• **Work to be completed**:
Retype the records below so that each one matches exactly.

-- Material provided follows --

/-! ### modNode -/

@[simp] theorem Mach.modNode_variant (n : Nat) (f : NodeRt → NodeRt) : (m.modNode n f).variant = m.variant := rfl
@[simp] theorem Mach.modNode_dict (n : Nat) (f : NodeRt → NodeRt) : (m.modNode n f).dict = m.dict := rfl
@[simp] theorem Mach.modNode_held (n : Nat) (f : NodeRt → NodeRt) : (m.modNode n f).held = m.held := rfl
@[simp] theorem Mach.modNode_time (n : Nat) (f : NodeRt → NodeRt) : (m.modNode n f).time = m.time := rfl
@[simp] theorem Mach.modNode_fresh (n : Nat) (f : NodeRt → NodeRt) : (m.modNode n f).fresh = m.fresh := rfl
@[simp] theorem Mach.modNode_vmonLow (n : Nat) (f : NodeRt → NodeRt) : (m.modNode n f).vmonLow = m.vmonLow := rfl
@[simp] theorem Mach.modNode_prot (n : Nat) (f : NodeRt → NodeRt) : (m.modNode n f).prot = m.prot := rfl
@[simp] theorem Mach.modNode_sup (n : Nat) (f : NodeRt → NodeRt) : (m.modNode n f).sup = m.sup := rfl
@[simp] theorem Mach.modNode_ev (n : Nat) (f : NodeRt → NodeRt) : (m.modNode n f).ev = m.ev := rfl
@[simp] theorem Mach.modNode_items (n : Nat) (f : NodeRt → NodeRt) : (m.modNode n f).items = m.items := rfl
@[simp] theorem Mach.modNode_order (n : Nat) (f : NodeRt → NodeRt) : (m.modNode n f).order = m.order := rfl
@[simp] theorem Mach.modNode_ledger (n : Nat) (f : NodeRt → NodeRt) : (m.modNode n f).ledger = m.ledger := rfl
@[simp] theorem Mach.modNode_clusters (n : Nat) (f : NodeRt → NodeRt) : (m.modNode n f).clusters = m.clusters := rfl
@[simp] theorem Mach.modNode_heads (n : Nat) (f : NodeRt → NodeRt) : (m.modNode n f).heads = m.heads := rfl
@[simp] theorem Mach.modNode_net (n : Nat) (f : NodeRt → NodeRt) : (m.modNode n f).net = m.net := rfl
@[simp] theorem Mach.modNode_test (n : Nat) (f : NodeRt → NodeRt) : (m.modNode n f).test = m.test := rfl
@[simp] theorem Mach.modNode_an (n : Nat) (f : NodeRt → NodeRt) : (m.modNode n f).an = m.an := rfl
@[simp] theorem Mach.modNode_axes (n : Nat) (f : NodeRt → NodeRt) : (m.modNode n f).axes = m.axes := rfl
@[simp] theorem Mach.modNode_motion (n : Nat) (f : NodeRt → NodeRt) : (m.modNode n f).motion = m.motion := rfl
@[simp] theorem Mach.modNode_stations (n : Nat) (f : NodeRt → NodeRt) : (m.modNode n f).stations = m.stations := rfl
@[simp] theorem Mach.modNode_sl (n : Nat) (f : NodeRt → NodeRt) : (m.modNode n f).sl = m.sl := rfl
@[simp] theorem Mach.modNode_cams (n : Nat) (f : NodeRt → NodeRt) : (m.modNode n f).cams = m.cams := rfl
@[simp] theorem Mach.modNode_ctxs (n : Nat) (f : NodeRt → NodeRt) : (m.modNode n f).ctxs = m.ctxs := rfl
@[simp] theorem Mach.modNode_pipes (n : Nat) (f : NodeRt → NodeRt) : (m.modNode n f).pipes = m.pipes := rfl
@[simp] theorem Mach.modNode_insp (n : Nat) (f : NodeRt → NodeRt) : (m.modNode n f).insp = m.insp := rfl
@[simp] theorem Mach.modNode_calSets (n : Nat) (f : NodeRt → NodeRt) : (m.modNode n f).calSets = m.calSets := rfl
@[simp] theorem Mach.modNode_calFlash (n : Nat) (f : NodeRt → NodeRt) : (m.modNode n f).calFlash = m.calFlash := rfl
@[simp] theorem Mach.modNode_calStoring (n : Nat) (f : NodeRt → NodeRt) : (m.modNode n f).calStoring = m.calStoring := rfl
@[simp] theorem Mach.modNode_calResult (n : Nat) (f : NodeRt → NodeRt) : (m.modNode n f).calResult = m.calResult := rfl
@[simp] theorem Mach.modNode_badWords (n : Nat) (f : NodeRt → NodeRt) : (m.modNode n f).badWords = m.badWords := rfl
@[simp] theorem Mach.modNode_flash (n : Nat) (f : NodeRt → NodeRt) : (m.modNode n f).flash = m.flash := rfl
@[simp] theorem Mach.modNode_uarts (n : Nat) (f : NodeRt → NodeRt) : (m.modNode n f).uarts = m.uarts := rfl
@[simp] theorem Mach.modNode_dev (n : Nat) (f : NodeRt → NodeRt) : (m.modNode n f).dev = m.dev := rfl
@[simp] theorem Mach.modNode_out (n : Nat) (f : NodeRt → NodeRt) : (m.modNode n f).out = m.out := rfl
@[simp] theorem Mach.modNode_stores (n : Nat) (f : NodeRt → NodeRt) : (m.modNode n f).stores = m.stores := rfl
@[simp] theorem Mach.modNode_g (n : Nat) (f : NodeRt → NodeRt) (j : Nat) : (m.modNode n f).g j = m.g j := rfl
@[simp] theorem Mach.modNode_h (n : Nat) (f : NodeRt → NodeRt) (j : Nat) : (m.modNode n f).h j = m.h j := rfl

/-! ### Object values after a write -/

/-- A read of an object after a write of it gives the value written. -/
@[simp] theorem Mach.put_g_same (k v : Nat) : (m.put k v).g k = v := Store.get_put_same objDefault k v m.dict

/-- A write of an object leaves the others as they were. -/
theorem Mach.put_g_other {j k : Nat} (h : j ≠ k) (v : Nat) : (m.put k v).g j = m.g j :=
  Store.get_put_other objDefault h v m.dict

theorem Mach.put_g (j k v : Nat) : (m.put k v).g j = if j = k then v else m.g j := Store.get_put objDefault j k v m.dict

@[simp] theorem Mach.puti_g_same (w k : Nat) (v : Int) : (m.puti w k v).g k = ofInt w v := Mach.put_g_same m k _
theorem Mach.puti_g_other {j k : Nat} (h : j ≠ k) (w : Nat) (v : Int) : (m.puti w k v).g j = m.g j := Mach.put_g_other m h _

@[simp] theorem Mach.count_g_same (k n : Nat) : (m.count k n).g k = (m.g k + n) % 2 ^ 32 := Mach.put_g_same m k _
theorem Mach.count_g_other {j k : Nat} (h : j ≠ k) (n : Nat) : (m.count k n).g j = m.g j := Mach.put_g_other m h _

/-! ### puts -/

/-- What a list of writes keeps is what each write keeps. -/
theorem Mach.puts_keeps {α : Type} (f : Mach → α) (hf : ∀ (m : Mach) (k v : Nat), f (m.put k v) = f m) (l : List (Nat × Nat)) :
    ∀ m : Mach, f (m.puts l) = f m := by
  induction l with
  | nil => intro m; rfl
  | cons p l ih => intro m; exact (ih (m.put p.1 p.2)).trans (hf m p.1 p.2)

-- Material provided concluded --

• **Answer to the exercise**:
/-! ### modNode -/

@[simp] theorem Mach.modNode_variant (n : Nat) (f : NodeRt → NodeRt) : (m.modNode n f).variant = m.variant := rfl
@[simp] theorem Mach.modNode_dict (n : Nat) (f : NodeRt → NodeRt) : (m.modNode n f).dict = m.dict := rfl
@[simp] theorem Mach.modNode_held (n : Nat) (f : NodeRt → NodeRt) : (m.modNode n f).held = m.held := rfl
@[simp] theorem Mach.modNode_time (n : Nat) (f : NodeRt → NodeRt) : (m.modNode n f).time = m.time := rfl
@[simp] theorem Mach.modNode_fresh (n : Nat) (f : NodeRt → NodeRt) : (m.modNode n f).fresh = m.fresh := rfl
@[simp] theorem Mach.modNode_vmonLow (n : Nat) (f : NodeRt → NodeRt) : (m.modNode n f).vmonLow = m.vmonLow := rfl
@[simp] theorem Mach.modNode_prot (n : Nat) (f : NodeRt → NodeRt) : (m.modNode n f).prot = m.prot := rfl
@[simp] theorem Mach.modNode_sup (n : Nat) (f : NodeRt → NodeRt) : (m.modNode n f).sup = m.sup := rfl
@[simp] theorem Mach.modNode_ev (n : Nat) (f : NodeRt → NodeRt) : (m.modNode n f).ev = m.ev := rfl
@[simp] theorem Mach.modNode_items (n : Nat) (f : NodeRt → NodeRt) : (m.modNode n f).items = m.items := rfl
@[simp] theorem Mach.modNode_order (n : Nat) (f : NodeRt → NodeRt) : (m.modNode n f).order = m.order := rfl
@[simp] theorem Mach.modNode_ledger (n : Nat) (f : NodeRt → NodeRt) : (m.modNode n f).ledger = m.ledger := rfl
@[simp] theorem Mach.modNode_clusters (n : Nat) (f : NodeRt → NodeRt) : (m.modNode n f).clusters = m.clusters := rfl
@[simp] theorem Mach.modNode_heads (n : Nat) (f : NodeRt → NodeRt) : (m.modNode n f).heads = m.heads := rfl
@[simp] theorem Mach.modNode_net (n : Nat) (f : NodeRt → NodeRt) : (m.modNode n f).net = m.net := rfl
@[simp] theorem Mach.modNode_test (n : Nat) (f : NodeRt → NodeRt) : (m.modNode n f).test = m.test := rfl
@[simp] theorem Mach.modNode_an (n : Nat) (f : NodeRt → NodeRt) : (m.modNode n f).an = m.an := rfl
@[simp] theorem Mach.modNode_axes (n : Nat) (f : NodeRt → NodeRt) : (m.modNode n f).axes = m.axes := rfl
@[simp] theorem Mach.modNode_motion (n : Nat) (f : NodeRt → NodeRt) : (m.modNode n f).motion = m.motion := rfl
@[simp] theorem Mach.modNode_stations (n : Nat) (f : NodeRt → NodeRt) : (m.modNode n f).stations = m.stations := rfl
@[simp] theorem Mach.modNode_sl (n : Nat) (f : NodeRt → NodeRt) : (m.modNode n f).sl = m.sl := rfl
@[simp] theorem Mach.modNode_cams (n : Nat) (f : NodeRt → NodeRt) : (m.modNode n f).cams = m.cams := rfl
@[simp] theorem Mach.modNode_ctxs (n : Nat) (f : NodeRt → NodeRt) : (m.modNode n f).ctxs = m.ctxs := rfl
@[simp] theorem Mach.modNode_pipes (n : Nat) (f : NodeRt → NodeRt) : (m.modNode n f).pipes = m.pipes := rfl
@[simp] theorem Mach.modNode_insp (n : Nat) (f : NodeRt → NodeRt) : (m.modNode n f).insp = m.insp := rfl
@[simp] theorem Mach.modNode_calSets (n : Nat) (f : NodeRt → NodeRt) : (m.modNode n f).calSets = m.calSets := rfl
@[simp] theorem Mach.modNode_calFlash (n : Nat) (f : NodeRt → NodeRt) : (m.modNode n f).calFlash = m.calFlash := rfl
@[simp] theorem Mach.modNode_calStoring (n : Nat) (f : NodeRt → NodeRt) : (m.modNode n f).calStoring = m.calStoring := rfl
@[simp] theorem Mach.modNode_calResult (n : Nat) (f : NodeRt → NodeRt) : (m.modNode n f).calResult = m.calResult := rfl
@[simp] theorem Mach.modNode_badWords (n : Nat) (f : NodeRt → NodeRt) : (m.modNode n f).badWords = m.badWords := rfl
@[simp] theorem Mach.modNode_flash (n : Nat) (f : NodeRt → NodeRt) : (m.modNode n f).flash = m.flash := rfl
@[simp] theorem Mach.modNode_uarts (n : Nat) (f : NodeRt → NodeRt) : (m.modNode n f).uarts = m.uarts := rfl
@[simp] theorem Mach.modNode_dev (n : Nat) (f : NodeRt → NodeRt) : (m.modNode n f).dev = m.dev := rfl
@[simp] theorem Mach.modNode_out (n : Nat) (f : NodeRt → NodeRt) : (m.modNode n f).out = m.out := rfl
@[simp] theorem Mach.modNode_stores (n : Nat) (f : NodeRt → NodeRt) : (m.modNode n f).stores = m.stores := rfl
@[simp] theorem Mach.modNode_g (n : Nat) (f : NodeRt → NodeRt) (j : Nat) : (m.modNode n f).g j = m.g j := rfl
@[simp] theorem Mach.modNode_h (n : Nat) (f : NodeRt → NodeRt) (j : Nat) : (m.modNode n f).h j = m.h j := rfl

/-! ### Object values after a write -/

/-- A read of an object after a write of it gives the value written. -/
@[simp] theorem Mach.put_g_same (k v : Nat) : (m.put k v).g k = v := Store.get_put_same objDefault k v m.dict

/-- A write of an object leaves the others as they were. -/
theorem Mach.put_g_other {j k : Nat} (h : j ≠ k) (v : Nat) : (m.put k v).g j = m.g j :=
  Store.get_put_other objDefault h v m.dict

theorem Mach.put_g (j k v : Nat) : (m.put k v).g j = if j = k then v else m.g j := Store.get_put objDefault j k v m.dict

@[simp] theorem Mach.puti_g_same (w k : Nat) (v : Int) : (m.puti w k v).g k = ofInt w v := Mach.put_g_same m k _
theorem Mach.puti_g_other {j k : Nat} (h : j ≠ k) (w : Nat) (v : Int) : (m.puti w k v).g j = m.g j := Mach.put_g_other m h _

@[simp] theorem Mach.count_g_same (k n : Nat) : (m.count k n).g k = (m.g k + n) % 2 ^ 32 := Mach.put_g_same m k _
theorem Mach.count_g_other {j k : Nat} (h : j ≠ k) (n : Nat) : (m.count k n).g j = m.g j := Mach.put_g_other m h _

/-! ### puts -/

/-- What a list of writes keeps is what each write keeps. -/
theorem Mach.puts_keeps {α : Type} (f : Mach → α) (hf : ∀ (m : Mach) (k v : Nat), f (m.put k v) = f m) (l : List (Nat × Nat)) :
    ∀ m : Mach, f (m.puts l) = f m := by
  induction l with
  | nil => intro m; rfl
  | cons p l ih => intro m; exact (ih (m.put p.1 p.2)).trans (hf m p.1 p.2)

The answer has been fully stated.